Fig. 7. SIRT3 regulates PDHE1α acetylation and PDH enzyme activity in tubular epithelial cells.

TECs incubated with or without HKL then stimulated with TGF-β1 for 1 h (A–F), TECs stimulated with 3-TYP for 15 min (G–L), and TECs transfected with Sirt3 siRNA (M–R) for 12 h. Mitochondrial lysates immunoprecipitated with anti-acetyl-lysine antibody and analyzed with anti-PDHE1α. (A, C, G, I, M, O). PDHE1α served as the standard (*P < 0.05, ^†P < 0.05; n = 3). Western blots of phosphorylated and total PDHE1α expression in TEC lysates (B, C, H, I, N, O). PDHE1α served as the standard (*P < 0.05, ^†P < 0.05; n = 3). Enzyme activity of PDH in TECs incubated with or without HKL, then stimulated with TGF-β1 (*P < 0.05 vs. control, n = 7; ^†P < 0.05 vs. TGF-β1, n = 7) (D), or 3-TYP (*P < 0.05 vs. vehicle, n = 5) (J), or transfected with Sirt3 siRNA (*P < 0.05 vs. NC siRNA transfection, n = 5) (P); levels of ATP in TECs incubated with or without HKL, then stimulated with TGF-β1 (*P < 0.05 vs. control, n = 3; ^†P < 0 .05 vs. TGF-β1 stimulation, n = 3) (E), or 3-TYP (*P < 0.05 vs. vehicle, n = 4) (K), or transfected with Sirt3 siRNA (*P < 0.05 vs.
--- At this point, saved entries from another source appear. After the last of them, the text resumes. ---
-- ==== Sys2Proof/Machine/FirmwareOps.lean ====
section
/-!
DEFINITION. Firmware at a start: activation, fall-back, trial (18_firmware_update.md R448–R457); and the erasure of a
lifecycle change (11_protection_and_lifecycle.md R306, R309).
-/
namespace Sys2Proof.Machine

/-- Bolt slot 0 or 1. -/
def bolt (k : Fin 2) (s : State) : BoltSlot := if k = 0 then s.firmware.slot0 else s.firmware.slot1

/-- Bolt slot set. -/
def setBolt (k : Fin 2) (b : BoltSlot) (s : State) : State :=
  if k = 0 then { s with firmware.slot0 := b } else { s with firmware.slot1 := b }

/-- The slot with a role. -/
def slotWith (r : SlotRole) (s : State) : Option (Fin 2) :=
  if s.firmware.slot0.role = r then some 0 else if s.firmware.slot1.role = r then some 1 else none

/-- The other slot. -/
def otherBolt (k : Fin 2) : Fin 2 := if k = 0 then 1 else 0

/-- The image of a slot with a role. -/
def imageWith (r : SlotRole) (s : State) : Option FwHeader :=
  match slotWith r s with | some k => (bolt k s).image | none => none

/-- Trial ends without more: its marks are cleared (R453–R456). -/
def endTrial (s : State) : State :=
  clearAlarm .firmwareUnconfirmed 0 { s with
    firmware.trial := false
    firmware.trialStarts := 0
    firmware.faultInTrial := false
    firmware.revertPending := false }

/-- Result of an update command (0xB001:0C). -/
def updateResult (n : Nat) (s : State) : State := { s with firmware.result := n }

/-- A pair update that this module has joined is over for it (R459). -/
def leaveUpdate (cause : Nat) (s : State) : State :=
  if s.firmware.updateJoined then
    { s with
      firmware.updateJoined := false
      firmware.pairState := 8
      firmware.abortCause := cause }
  else s

/-- The copies of an activation (R453): `copyOk` is the verification of the staged image in the main area, `fallbackOk`
that of the copy back after a failure. -/
def activateFirmware (copyOk fallbackOk : Bool) (s : State) : State :=
  match slotWith .staged s with
  | none => { s with firmware.activating := false }
  | some k =>
    let main := s.firmware.main
    let s := setBolt (otherBolt k) { role := .fallback, image := some main } s
    if copyOk then
      let s := setBolt k { role := .installed, image := (bolt k s).image } s
      raiseAlarm .firmwareUnconfirmed 0 { s with
        firmware.main := ((bolt k s).image).getD main
        firmware.activating := false
        firmware.trial := true
        firmware.trialStarts := 1
        firmware.faultInTrial := false
        firmware.revertPending := false }
    else
      let s := setBolt k {} (setBolt (otherBolt k) { role := .installed, image := some main } s)
      let s := logOther .firmwareFallback [0x0020] { leaveUpdate 2 s with
        firmware.activating := false
        firmware.trial := false
        firmware.fallbackCause := 0x0020 }
      if fallbackOk then s else enterFault 0x020C 0 s

/-- Cause of a fall-back at this start, in the order of R455. -/
def fallbackCauseNow (s : State) : Option Nat :=
  if 4 ≤ s.firmware.trialStarts + 1 then some 0x0021
  else if s.firmware.faultInTrial then some 0x0022
  else if s.firmware.revertPending then some 0x0023
  else none

/-- The stored copies take the fall-back configuration record when there is one (R455 step 2, R457). -/
def restoreConfig (s : State) : State :=
  match s.firmware.fallbackConfig with
  | some (_, c) => { s with
      nsp.stored0 := c
      nsp.stored1 := c
      firmware.fallbackConfig := none }
  | none => s

/-- The fall-back (R455); a failed verification fails the stored-images check. DEDUCED, as after a failed copy of R453. -/
def fallBack (cause : Nat) (ok : Bool) (s : State) : State :=
  if ok then
    let old := imageWith .fallback s
    let s := match slotWith .installed s with | some k => setBolt k {} s | none => s
    let s := match slotWith .fallback s with
      | some k => setBolt k { role := .installed, image := old } s
      | none => s
    let s := endTrial (restoreConfig { leaveUpdate 2 s with
      firmware.main := old.getD s.firmware.main
      firmware.fallbackCause := cause })
    logOther .firmwareFallback [cause] s
  else enterFault 0x020C 0 s

/-- The slot that receives an image (R450 step 1): neither FALLBACK nor INSTALLED, an EMPTY one before a STAGED one; when
both hold one of those roles, the INSTALLED one. DEDUCED: the order among EMPTY and STAGED, by step 4. -/
def stagingTarget (s : State) : Fin 2 :=
  match slotWith .empty s, slotWith .staged s, slotWith .installed s with
  | some k, _, _ => k
  | none, some k, _ => k
  | none, none, some k => k
  | none, none, none => 0

/-- An image starts to arrive: its slot is erased (R450 step 1). -/
def beginStaging (total : Nat) (bySession : Option Nat) (s : State) : State :=
  let k := stagingTarget s
  setBolt k {} { s with
    firmware.target := k.val
    firmware.staging := 1
    firmware.received := []
    firmware.total := total
    firmware.bySession := bySession
    hub.transitLost := false }

/-- A staging ends with a result of Table 18-3 and its event: the slot is STAGED after result 0, and one STAGED before becomes
EMPTY; else the slot becomes EMPTY (R450 step 4). -/
def endStaging (result : Nat) (image : FwHeader) (s : State) : State :=
  let k : Fin 2 := if s.firmware.target = 0 then 0 else 1
  let s := if result = 0 then
      let s := match slotWith .staged s with | some j => setBolt j {} s | none => s
      setBolt k { role := .staged, image := some image } s
    else setBolt k {} s
  let s := logOther .staging [result, image.identity.toNat] { s with
    firmware.staging := 0
    firmware.stagingResult := result
    firmware.received := []
    firmware.total := 0
    firmware.bySession := none }
  completeReplies 0xB000 0x01 (if result = 0 then 0x00 else if result = 10 then 0x09 else 0x0D) s

/-- Slot Y of a pair update announces LEAVING and takes its firmware activation restart (R458). -/
def joinActivation (s : State) : State :=
  beginRestart .firmware (sendBoth 3 .none { s with
    firmware.activating := true
    firmware.updateJoined := true })

/-- Slot Y reports the result of a forwarded image; with result 0 it announces LEAVING and takes its activation restart (R458, R459). -/
def answerForwarded (result : Nat) (s : State) : State :=
  let s := pumpSeam { s with seam.serviceTx := s.seam.serviceTx ++ [.stagingResult (BitVec.ofNat 8 result)] }
  if result = 0 ∧ s.modes.mode = .standby then joinActivation s else s

/-- Slot X takes the staging result of slot Y: 0 leaves FORWARDING, a refusal aborts the sequence (R458, R459). -/
def partnerStaged (result : Nat) (s : State) : State :=
  if s.firmware.pairState = 1 then
    if result = 0 then { s with firmware.pairState := 2 }
    else { s with
      firmware.pairState := 8
      firmware.abortCause := 1 }
  else s

/-- A firmware transfer whose session has gone is abandoned (R436, R450). -/
def abandonStaging (session : Nat) (s : State) : State :=
  if s.firmware.staging = 1 ∧ s.firmware.bySession = some session then
    endStaging 11 { identity := BitVec.ofNat 32 (fieldLe 64 4 s.firmware.received) } s
  else s

/-- A module in trial is confirmed (R451, R456). -/
def confirmTrial (s : State) : State :=
  let s := match slotWith .fallback s with | some k => setBolt k {} s | none => s
  endTrial { s with
    firmware.minSecurity := max s.firmware.minSecurity s.firmware.main.security
    firmware.fallbackConfig := none }

/-- A module in trial may be confirmed: it has reached STANDBY, ACTIVE or SOLO in this start (R456). DEDUCED (assumption log 156): it need
not be in one of them still. -/
def mayConfirm (s : State) : Bool :=
  let m := s.modes.mode
  s.firmware.trial && (s.modes.startReached || m == .standby || m == .active || m == .solo)

/-- A confirmation reaches this module, from a host or from the active module; each module reports its own result (R456). -/
def confirmHere (s : State) : State := if mayConfirm s then updateResult 0 (confirmTrial s) else updateResult 4 s

/-- Firmware work of a start, before the stored-images check (R453–R455). -/
def firmwareStart (copyOk fallbackOk : Bool) (s : State) : State :=
  if s.firmware.trial then
    match fallbackCauseNow s with
    | some c => fallBack c fallbackOk s
    | none => raiseAlarm .firmwareUnconfirmed 0 { s with firmware.trialStarts := s.firmware.trialStarts + 1 }
  else if s.firmware.activating then activateFirmware copyOk fallbackOk s
  else s

/-- MRAM bytes of an address range read as 0 (R291, Table 11-3). -/
def eraseMram (lo hi : Nat) (s : State) : State :=
  { s with hub.mram := s.hub.mram.filter fun c => !decide (lo ≤ c.1 ∧ c.1 ≤ hi) }

/-- The key area is erased (R291, R302). -/
def eraseKeys (s : State) : State := eraseMram 0x340F00000 0x340FBFFFF { s with protection.keys := [] }

/-- Secret regions: the key area and every enabled central entry with SECRET set (R292, R302). -/
def eraseSecret (s : State) : State :=
  let es := (rangeFrom 192 64).filterMap fun k =>
    let r := (mapVal {} k s.protection.active : Region)
    if r.attr.getLsbD 31 && r.attr.getLsbD 29 then some (16 * r.base.toNat, 16 * r.limit.toNat + 15) else none
  let inside (c : Host.Cell) : Bool := es.any fun p => decide (p.1 ≤ c.1 ∧ c.1 ≤ p.2)
  let drop (l : List Host.Cell) : List Host.Cell := l.filter fun c => !inside c
  eraseKeys { s with
    hub.dram := drop s.hub.dram
    hub.sram := drop s.hub.sram
    hub.mram := drop s.hub.mram
    hub.flash := drop s.hub.flash }

/-- The party store is erased (Table 11-14). -/
def eraseParties (s : State) : State := eraseMram 0x340FC0000 0x340FFFFFF { s with protection.parties := [] }

/-- Everything that a change to DECOMMISSIONED erases besides (Table 11-14). -/
def eraseModule (s : State) : State :=
  let s := eraseMram 0x340800000 0x340DEFFFF (eraseMram 0x340E00000 0x340EFFFFF (eraseParties s))
  { s with
    protection.active := []
    protection.shadow := []
    nsp.settings := {}
    nsp.stored0 := {}
    nsp.stored1 := {}
    localIo.zero := []
    localIo.span := []
    solver.mirror := {}
    change.slot0 := none
    change.slot1 := none
    change.lastImage := none
    change.fallback := none
    firmware.slot0 := {}
    firmware.slot1 := {}
    firmware.fallbackConfig := none }

/-- Areas that a lifecycle change erases (Table 11-14). -/
def eraseFor (target : Lifecycle) (s : State) : State :=
  let s := eraseSecret s
  match target with
  | .decommissioned => eraseModule s
  | .provision => if s.protection.lifecycle = .inService then eraseParties s else s
  | .inService => s

/-- Both copies of the lifecycle record are written (R306, R309). -/
def writeLifecycle (state : Lifecycle) (mark : Option Lifecycle) (s : State) : State :=
  { s with
    protection.copy0 := { state := state, mark := mark }
    protection.copy1 := { state := state, mark := mark }
    protection.lifecycle := state
    protection.mark := mark }

/-- A start reads the lifecycle record from its first copy whose CRC passes (R306). -/
def readLifecycle (s : State) : State :=
  let c := if s.protection.copy0.intact then s.protection.copy0 else s.protection.copy1
  { s with
    protection.lifecycle := c.state
    protection.mark := c.mark }

/-- Steps 3 and 4 of a lifecycle change at a start that finds its mark (R309); `failed` names the area whose erasure fails
its verification. -/
def lifecycleStart (failed : Option (Fin 7)) (s : State) : State :=
  match s.protection.mark with
  | none => s
  | some target =>
    match failed with
    | some area => enterFault 0x1603 area.val s
    | none =>
      let s := writeLifecycle target none (eraseFor target s)
      logOther .lifecycleChange [] { s with protection.changes := s.protection.changes + 1 }

end Sys2Proof.Machine
end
NC siRNA transfection, n = 3) (Q); lactate levels in TECs incubated with or without HKL, then stimulated with TGF-β1 (*P < 0.05 compared with control, n = 3; ^†P < 0.05 compared with TGF-β1 stimulation, n = 3) (F), or by 3-TYP stimulation (*P < 0.05 compared with vehicle treatment, n = 3) (L), or by Sirt3 siRNA transfection (*P < 0.05 compared with NC siRNA transfection, n = 3) (R).